__WHAT THE TASK ASKS__.
Output all of the data below exactly as given.

------ EXTRACTED INFORMATION

-- ==== Sys2Proof/Certificates/Slice0/Obligations.lean ====
section
/-! DEFINITION. The statements for the provers. -/

open Sys2Proof Sys2Proof.Machine

/-- For every state whose queue starts with a command, the step answers what that command's meaning answers on the state with the rest of the queue. With nothing waiting the block idles: the state is unchanged (the model's choice, log entry 2). The queue is the model's own. -/
def Obligations.StepRunsFrontCommand : Prop :=
  (∀ (s : State) (c : Instr) (rest : List Instr), s.pending = c :: rest → step s = exec c { s with pending := rest }) ∧
  (∀ s : State, s.pending = [] → step s = .next s)

/-- No command stops the model: each answers a next state from every state, with the queue as it was; so a step takes exactly the command at the front of the queue. (The queue is the model's own: commands reach it from outside alone.) -/
def Obligations.CommandsKeepTheQueue : Prop :=
  (∀ (c : Instr) (s : State), ∃ t, exec c s = .next t ∧ t.pending = s.pending) ∧
  (∀ (s : State) (c : Instr) (rest : List Instr), s.pending = c :: rest → ∃ t, step s = .next t ∧ t.pending = rest)

/-- For each of the 318 commands, every field of every register outside the command's list of registers, in every instance, reads after it what it read before. The list holds the registers the command is about, those its immediate consequences reach and those it reports in. -/
def Obligations.RegistersFrame : Prop :=
  ∀ (c : Instr) (s t : State), exec c s = .next t → ∀ (f : Fld) (i j : Nat), f.reg ∉ regsOf c → t.rd f i j = s.rd f i j

/-- For each of the 318 commands, every part of the state beside the registers (wafer time, the engines' gangs, each unit's hidden state, the on-chip memories, the queues towards the host, the links) that is not in the command's list is the same after it. -/
def Obligations.PartsFrame : Prop :=
  ∀ (c : Instr) (s t : State), exec c s = .next t → ∀ p : Part, p ∉ partsOf c → s.same t p

/-- From every state in canonical form, each step answers a next state in canonical form: the registers list each field once and none at its reset value, each on-chip memory lists rising addresses and no zero byte, and wafer time is a whole number of ticks. -/
def Obligations.StepKeepsCanonical : Prop :=
  ∀ s t : State, s.canonical = true → step s = .next t → t.canonical = true

/-- At reset the state is in canonical form; wafer time is 0 and counts; every register field reads its reset value; the memories list nothing, so that every byte reads 0 (log entry 4); no command waits. -/
def Obligations.ResetState : Prop :=
  State.reset.canonical = true ∧ State.reset.now = 0 ∧ State.reset.pending = [] ∧
  (∀ (f : Fld) (i j : Nat), State.reset.rd f i j = FKey.reset ⟨f.reg, f.lo, i, j⟩) ∧
  (∀ a, State.reset.segMem.byte a = 0 ∧ State.reset.poolMem.byte a = 0 ∧ State.reset.capMem.byte a = 0 ∧ State.reset.ledgMem.byte a = 0 ∧
    State.reset.mtpMem.byte a = 0)

/-- A LOOP that is dispatched pushes the address of the word after it, its count less one and the call depth; a fifth open loop is error LOOP_OVF on the main path. ENDL decrements the top entry and continues at its address, or pops it when the count is exhausted and continues at its successor; an address whose segment entry is not READY or ACTIVE is error BADADDR, and with no entry it is error LOOP_UNF. -/
def Obligations.LoopsNest : Prop :=
  ∀ (s : State) (n : SiteId) (p : Path) (th : Thread) (ws : List (Nat × Nat)), Ready s n p false th ws →
    (opOf (firstWord ws) = opLoop → th.loops.length < 4 → ∃ t, exec (.loop n p) s = .next t ∧
      (t.gang n).thread p = some (s.wentOn n p ws th { th with
        pc := th.pc.succ
        loops := ⟨th.pc.succ, bits (firstWord ws) 55 32, th.calls.length⟩ :: th.loops } 1)) ∧
    (opOf (firstWord ws) = opLoop → 4 ≤ th.loops.length → p = .main → ∃ t, exec (.loop n p) s = .next t ∧
      t.erred n erLoopOvf) ∧
    (opOf (firstWord ws) = opEndl → ∀ e rest, th.loops = e :: rest → (e.count ≠ 0 → s.backTarget n e.addr = .ok e.addr) →
      ∃ t, exec (.endl n p) s = .next t ∧
      (t.gang n).thread p = some (s.wentOn n p ws th (if e.count = 0 then { th with pc := th.pc.succ, loops := rest }
        else { th with pc := e.addr, loops := { e with count := e.count - 1 } :: rest }) 1)) ∧
    (opOf (firstWord ws) = opEndl → ∀ e rest x, th.loops = e :: rest → e.count ≠ 0 → s.backTarget n e.addr = .error x → p = .main →
      ∃ t, exec (.endl n p) s = .next t ∧ t.erred n erBadAddr) ∧
    (opOf (firstWord ws) = opEndl → th.loops = [] → p = .main → ∃ t, exec (.endl n p) s = .next t ∧ t.erred n erLoopUnf)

------------

__EXERCISE RESULT__.
-- ==== Sys2Proof/Certificates/Slice0/Obligations.lean ====
section
/-! DEFINITION. The statements for the provers. -/

open Sys2Proof Sys2Proof.Machine

/-- For every state whose queue starts with a command, the step answers what that command's meaning answers on the state with the rest of the queue. With nothing waiting the block idles: the state is unchanged (the model's choice, log entry 2). The queue is the model's own. -/
def Obligations.StepRunsFrontCommand : Prop :=
  (∀ (s : State) (c : Instr) (rest : List Instr), s.pending = c :: rest → step s = exec c { s with pending := rest }) ∧
  (∀ s : State, s.pending = [] → step s = .next s)

/-- No command stops the model: each answers a next state from every state, with the queue as it was; so a step takes exactly the command at the front of the queue. (The queue is the model's own: commands reach it from outside alone.) -/
def Obligations.CommandsKeepTheQueue : Prop :=
  (∀ (c : Instr) (s : State), ∃ t, exec c s = .next t ∧ t.pending = s.pending) ∧
  (∀ (s : State) (c : Instr) (rest : List Instr), s.pending = c :: rest → ∃ t, step s = .next t ∧ t.pending = rest)

/-- For each of the 318 commands, every field of every register outside the command's list of registers, in every instance, reads after it what it read before. The list holds the registers the command is about, those its immediate consequences reach and those it reports in. -/
def Obligations.RegistersFrame : Prop :=
  ∀ (c : Instr) (s t : State), exec c s = .next t → ∀ (f : Fld) (i j : Nat), f.reg ∉ regsOf c → t.rd f i j = s.rd f i j

/-- For each of the 318 commands, every part of the state beside the registers (wafer time, the engines' gangs, each unit's hidden state, the on-chip memories, the queues towards the host, the links) that is not in the command's list is the same after it. -/
def Obligations.PartsFrame : Prop :=
  ∀ (c : Instr) (s t : State), exec c s = .next t → ∀ p : Part, p ∉ partsOf c → s.same t p

/-- From every state in canonical form, each step answers a next state in canonical form: the registers list each field once and none at its reset value, each on-chip memory lists rising addresses and no zero byte, and wafer time is a whole number of ticks. -/
def Obligations.StepKeepsCanonical : Prop :=
  ∀ s t : State, s.canonical = true → step s = .next t → t.canonical = true

/-- At reset the state is in canonical form; wafer time is 0 and counts; every register field reads its reset value; the memories list nothing, so that every byte reads 0 (log entry 4); no command waits. -/
def Obligations.ResetState : Prop :=
  State.reset.canonical = true ∧ State.reset.now = 0 ∧ State.reset.pending = [] ∧
  (∀ (f : Fld) (i j : Nat), State.reset.rd f i j = FKey.reset ⟨f.reg, f.lo, i, j⟩) ∧
  (∀ a, State.reset.segMem.byte a = 0 ∧ State.reset.poolMem.byte a = 0 ∧ State.reset.capMem.byte a = 0 ∧ State.reset.ledgMem.byte a = 0 ∧
    State.reset.mtpMem.byte a = 0)

/-- A LOOP that is dispatched pushes the address of the word after it, its count less one and the call depth; a fifth open loop is error LOOP_OVF on the main path. ENDL decrements the top entry and continues at its address, or pops it when the count is exhausted and continues at its successor; an address whose segment entry is not READY or ACTIVE is error BADADDR, and with no entry it is error LOOP_UNF. -/
def Obligations.LoopsNest : Prop :=
  ∀ (s : State) (n : SiteId) (p : Path) (th : Thread) (ws : List (Nat × Nat)), Ready s n p false th ws →
    (opOf (firstWord ws) = opLoop → th.loops.length < 4 → ∃ t, exec (.loop n p) s = .next t ∧
      (t.gang n).thread p = some (s.wentOn n p ws th { th with
        pc := th.pc.succ
        loops := ⟨th.pc.succ, bits (firstWord ws) 55 32, th.calls.length⟩ :: th.loops } 1)) ∧
    (opOf (firstWord ws) = opLoop → 4 ≤ th.loops.length → p = .main → ∃ t, exec (.loop n p) s = .next t ∧
      t.erred n erLoopOvf) ∧
    (opOf (firstWord ws) = opEndl → ∀ e rest, th.loops = e :: rest → (e.count ≠ 0 → s.backTarget n e.addr = .ok e.addr) →
      ∃ t, exec (.endl n p) s = .next t ∧
      (t.gang n).thread p = some (s.wentOn n p ws th (if e.count = 0 then { th with pc := th.pc.succ, loops := rest }
        else { th with pc := e.addr, loops := { e with count := e.count - 1 } :: rest }) 1)) ∧
    (opOf (firstWord ws) = opEndl → ∀ e rest x, th.loops = e :: rest → e.count ≠ 0 → s.backTarget n e.addr = .error x → p = .main →
      ∃ t, exec (.endl n p) s = .next t ∧ t.erred n erBadAddr) ∧
    (opOf (firstWord ws) = opEndl → th.loops = [] → p = .main → ∃ t, exec (.endl n p) s = .next t ∧ t.erred n erLoopUnf)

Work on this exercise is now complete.